Personal information
- Born: September 24, 1961 (age 64) Cleveland, Ohio, U.S.
- Listed height: 5 ft 11 in (1.80 m)
- Listed weight: 163 lb (74 kg)

Career information
- High school: Euclid (Euclid, Ohio)
- College: Youngstown State
- NFL draft: 1984: 12th round, 312th overall pick

Career history
- Philadelphia Eagles (1984–1987); New York Giants (1988); Atlanta Falcons (1989);

Awards and highlights
- 1984 UPI. NFC Rookie of the Year; PFWA All-Rookie Team (1984);

Career NFL statistics
- Field goals made: 120
- Field goal attempts: 163
- Field goal %: 73.6
- Longest field goal: 54
- Stats at Pro Football Reference

= Paul McFadden =

American football player (born 1961)

Paul McFadden (born September 24, 1961) is an American former professional football player who was a placekicker in the National Football League (NFL). He gained recognition at the collegiate level as a kicker at Youngstown State University. McFadden became widely known for his barefooted kicking style.

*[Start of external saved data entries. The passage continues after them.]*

-- ==== Sys2Proof/Machine/State.lean ====
section
/-! DEFINITION. The state of the block (R24–R56), of its environment's pending inputs (R6), and its
reset value (R281). Plain data throughout. -/

namespace Sys2Proof.Machine

/-- Why a step can stop. No run of the block reaches either (R250 has no fault; entry 16). -/
inductive Fault where
  /-- Raised by a command in flight whose sequencer position is none of its pseudocode's. Safe: the
  model stops where the hardware cannot be. -/
  | foreignPosition
  /-- Raised by `step` when BUSY = 1 and no command is in flight. Safe, for the same reason. -/
  | noCommandInFlight
  deriving DecidableEq, Repr

/-- Why an instruction has no meaning here. -/
inductive Refusal where
  /-- Raised by `exec`'s arm of an instruction that has no meaning yet. Safe. No arm raises it. -/
  | notModelled (mnemonic : String)
  deriving DecidableEq, Repr

/-- A pair of u12 values, x and y: a raw sample, a measurement, a median pair or TIN (R12, R45). -/
structure Sample where
  x : U12
  y : U12
  deriving DecidableEq, Repr

/-- A display coordinate (R12, R44). -/
structure Coord where
  xd : U16
  yd : U16
  deriving DecidableEq, Repr

/-- XFER (R48): RXBYTE and AXIS. -/
structure XferReg where
  rxByte : Byte
  axis : U12
  deriving DecidableEq, Repr

/-- The six coefficients, each a binary32 bit pattern (R50, R210). -/
structure Matrix where
  a : Word
  b : Word
  c : Word
  d : Word
  e : Word
  f : Word
  deriving DecidableEq, Repr

/-- CFG.MODE (R28); the reserved 0b11 is never stored (R29). -/
inductive CfgMode where
  | auto
  | hardware
  | software
  deriving DecidableEq, Repr

/-- CFG (R28). -/
structure Cfg where
  mode : CfgMode
  useIrq : Bool
  deriving DecidableEq, Repr

/-- STATUS.ERR (R251); the codes 7–15 are never produced. -/
inductive ErrCode where
  | none
  | illegalOp
  | notInit
  | reinit
  | busHeld
  | badArg
  | timeout
  deriving DecidableEq, Repr

/-- STATUS (R32). CS_HELD and MODE_EFF are also the hidden `cs_held` and `mode_eff` (R56). -/
structure Status where
  busy : Bool
  initDone : Bool
  touching : Bool
  complete : Bool
  csHeld : Bool
  cmdOvr : Bool
  modeEff : Option TransportMode
  err : ErrCode
  nMeas : BitVec 5
  deriving DecidableEq, Repr

/-- The serial lines (R20, R53): `ts_cs_n`, `ts_sclk`, `ts_mosi`, `ts_oe`. -/
structure Pins where
  csN : Bool
  sclk : Bool
  mosi : Bool
  oe : Bool
  deriving DecidableEq, Repr

/-- Where `readAxis` stands: the next primitive of R136. -/
inductive AxisPos where
  | command
  | settle
  | highByte
  | lowByte
  | read12
  deriving DecidableEq, Repr

/-- Where `readRaw` stands: the next primitive of R137. -/
inductive RawPos where
  | csOn
  | x (p : AxisPos)
  | y (p : AxisPos)
  | csOff
  deriving DecidableEq, Repr

/-- What a raw-sample transaction or a PenSample is for: READ_RAW's result (R139), the discard read
(R174), a summed sample (R175), a presence check (R154), READ_TOUCH's gate (R235). -/
inductive Use where
  | result
  | discard
  | sample
  | check
  | gate
  deriving DecidableEq, Repr

/-- `seq.pos` less its loop indices (R25, R56): the primitive the sequencer performs next. -/
inductive Pos where
  | idle
  | setCs
  | exchange
  | axis (p : AxisPos)
  | raw (u : Use) (p : RawPos)
  | pen (u : Use)
  | commit
  deriving DecidableEq, Repr

/-- `seq.res` (R56): what the steps of the command in flight have produced so far. -/
structure Results where
  byte : Byte
  axis : U12
  x : U12
  y : U12
  mean : Sample
  touched : Bool
  gate : Bool
  complete : Bool
  timedOut : Bool
  deriving DecidableEq, Repr

/-- The sequencer (R56): `op` is an opcode, or none for IDLE; `i`, `j`, `p` are the loop indices of
`seq.pos`, with `p` unbounded (R265, entry 14). -/
structure Seq where
  op : Option Byte
  arg : Byte
  pos : Pos
  i : Nat
  j : Nat
  p : Nat
  limit : Word
  tin : Sample
  cfg : Cfg
  res : Results
  deriving DecidableEq, Repr

/-- The registers inside the engines (R56, R265): shift registers, bit counters, SCLK dividers, the
settling counter. What they hold between primitives: entry 11. -/
structure Engines where
  hwShift : Byte
  hwBit : Nat
  hwDivider : Nat
  swShift : Byte
  swBit : Nat
  swDivider : Nat
  readShift : U12
  readBit : Nat
  settle : Nat
  deriving DecidableEq, Repr

/-- The synchronizer flops, SYNC_STAGES = 2 per input (R7, R22, entry 10). -/
structure SyncFlops where
  miso : BitVec 2
  pen : BitVec 2
  deriving DecidableEq, Repr

/-- One event of the history (R296). -/
inductive Event where
  | cs (asserted : Bool)
  | xfer (out inp : Byte)
  | read12 (v : U12)
  | delay
  | pen (level : Bool)
  deriving DecidableEq, Repr

/-- One action of the host (R91, R92, R280): `write` and `read` are MemWrite and MemRead, `waitIdle`
reads STATUS until BUSY = 0, `reset` is R280's one step, `setRst` drives the level of `rst_n`. -/
inductive HostAction where
  | write (addr : Byte) (data : Word)
  | read (addr : Byte)
  | waitIdle
  | reset
  | setRst (level : Bool)
  deriving DecidableEq, Repr

/-- The two agents between which R6 leaves the order open. -/
inductive Agent where
  | host
  | sequencer
  deriving DecidableEq, Repr

/-- The inputs not yet taken (entries 3, 4, 5): the host's actions, the order of the agents, the levels
of `ts_miso` and `ts_penirq_n` at each sampling, and the two levels each PINS read shows. Where a list
has run out a free value is taken: `fresh` and, for PINS alone, `freshPins` are the index of the next
one, and `hostMoves` is what the last one for the order has left: the host's moves before the
sequencer's next step, none where no number stands. -/
structure Env where
  script : List HostAction
  turns : List Agent
  hostMoves : Option Nat
  miso : List Bool
  pen : List Bool
  pins : List (Bool × Bool)
  fresh : Nat
  freshPins : Nat
  deriving DecidableEq, Repr

end Sys2Proof.Machine

namespace Sys2Proof.Machine

/-- The state of R24–R56, then the model's own fields `build`, `reads` and `env` (entries 1, 3, 12). -/
structure State where
  cfg : Cfg
  cfgLocked : Bool
  status : Status
  prec : Byte
  waitLimit : Word
  coord : Coord
  raw : Sample
  meas : Sample
  med : Sample
  xfer : XferReg
  tin : Sample
  cal : Matrix
  calAct : Matrix
  mbuf : Vector Sample 16
  pins : Pins
  seq : Seq
  accX : U20
  accY : U20
  mvals : Vector Sample 16
  engines : Engines
  sync : SyncFlops
  rstN : Bool
  rdata : Word
  hist : List Event
  build : Params
  reads : List (Byte × Word)
  env : Env
  deriving DecidableEq, Repr

/-- The pair (0, 0). -/
def Sample.zero : Sample := ⟨0#12, 0#12⟩

/-- Six times +0.0 (R50, R51). -/
def Matrix.zero : Matrix := ⟨0#32, 0#32, 0#32, 0#32, 0#32, 0#32⟩

/-- R28: Auto, no pen line. -/
def Cfg.reset : Cfg := ⟨.auto, false⟩

/-- R32: 0x00000000. -/
def Status.reset : Status where
  busy := false
  initDone := false
  touching := false
  complete := false
  csHeld := false
  cmdOvr := false
  modeEff := Option.none
  err := .none
  nMeas := 0#5

/-- R281: CS_N 1, SCLK 0, MOSI 0, OE 0. -/
def Pins.reset : Pins := ⟨true, false, false, false⟩

/-- R281 leaves `seq.res` unspecified (DESIGN CHOICE all 0, unsafe, entry 9). -/
def Results.reset : Results where
  byte := 0#8
  axis := 0#12
  x := 0#12
  y := 0#12
  mean := Sample.zero
  touched := false
  gate := false
  complete := false
  timedOut := false

/-- R56, R281. The loop indices at IDLE are 0 (DESIGN CHOICE, unsafe, entry 13). -/
def Seq.reset : Seq where
  op := Option.none
  arg := 0#8
  pos := .idle
  i := 0
  j := 0
  p := 0
  limit := 0#32
  tin := Sample.zero
  cfg := Cfg.reset
  res := Results.reset

/-- R56: shift registers and bit counters 0; R265's counters 0 too (DESIGN CHOICE, unsafe, entry 11). -/
def Engines.reset : Engines := ⟨0#8, 0, 0, 0#8, 0, 0, 0#12, 0, 0⟩

/-- R281 leaves the flops unspecified (DESIGN CHOICE 0, unsafe, entry 10). -/
def SyncFlops.reset : SyncFlops := ⟨0#2, 0#2⟩

/-- No input pending (DESIGN CHOICE, entries 3, 4, 5). -/
def Env.empty : Env := ⟨[], [], none, [], [], [], 0, 0⟩

/-- The reset state of R281 of a block with the given build, history, reads and inputs. `mvals` is
unspecified there (DESIGN CHOICE all 0, unsafe, entry 8). -/
def State.resetOf (build : Params) (hist : List Event) (reads : List (Byte × Word)) (env : Env) :
    State where
  cfg := Cfg.reset
  cfgLocked := false
  status := Status.reset
  prec := precReset
  waitLimit := 0#32
  coord := ⟨0#16, 0#16⟩
  raw := Sample.zero
  meas := Sample.zero
  med := Sample.zero
  xfer := ⟨0#8, 0#12⟩
  tin := Sample.zero
  cal := Matrix.zero
  calAct := Matrix.zero
  mbuf := Vector.replicate 16 Sample.zero
  pins := Pins.reset
  seq := Seq.reset
  accX := 0#20
  accY := 0#20
  mvals := Vector.replicate 16 Sample.zero
  engines := Engines.reset
  sync := SyncFlops.reset
  rstN := true
  rdata := 0#32
  hist := hist
  build := build
  reads := reads
  env := env

/-- The machine right after reset (R281). -/
def State.reset : State :=
  State.resetOf Config.build [] [] Env.empty

end Sys2Proof.Machine
end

He made his professional debut with the Philadelphia Eagles in 1984. That season he led the NFL in field goals kicked (30), was named NFC Rookie of the Year, and voted Co-MVP of the Eagles by his teammates. He repeated as Co-MVP of the Eagles in 1985, and remained with the team until 1987. He spent his final years in the NFL with the New York Giants (1988) and Atlanta Falcons (1989), respectively. His final NFL game was on 5 November 1989.

After ending his career as a professional football player, McFadden returned to Youngstown, where he served as director of athletic development from 1993 to 2002 and Chief Development Officer from 2002 to 2011 at Youngstown State University. In 2011, he was appointed as President of the Youngstown State University Foundation. He currently resides in northeastern Ohio.

He earned a BA in history from Youngstown State University in 1992, and a MA from Saint Mary's University of Minnesota in 2000.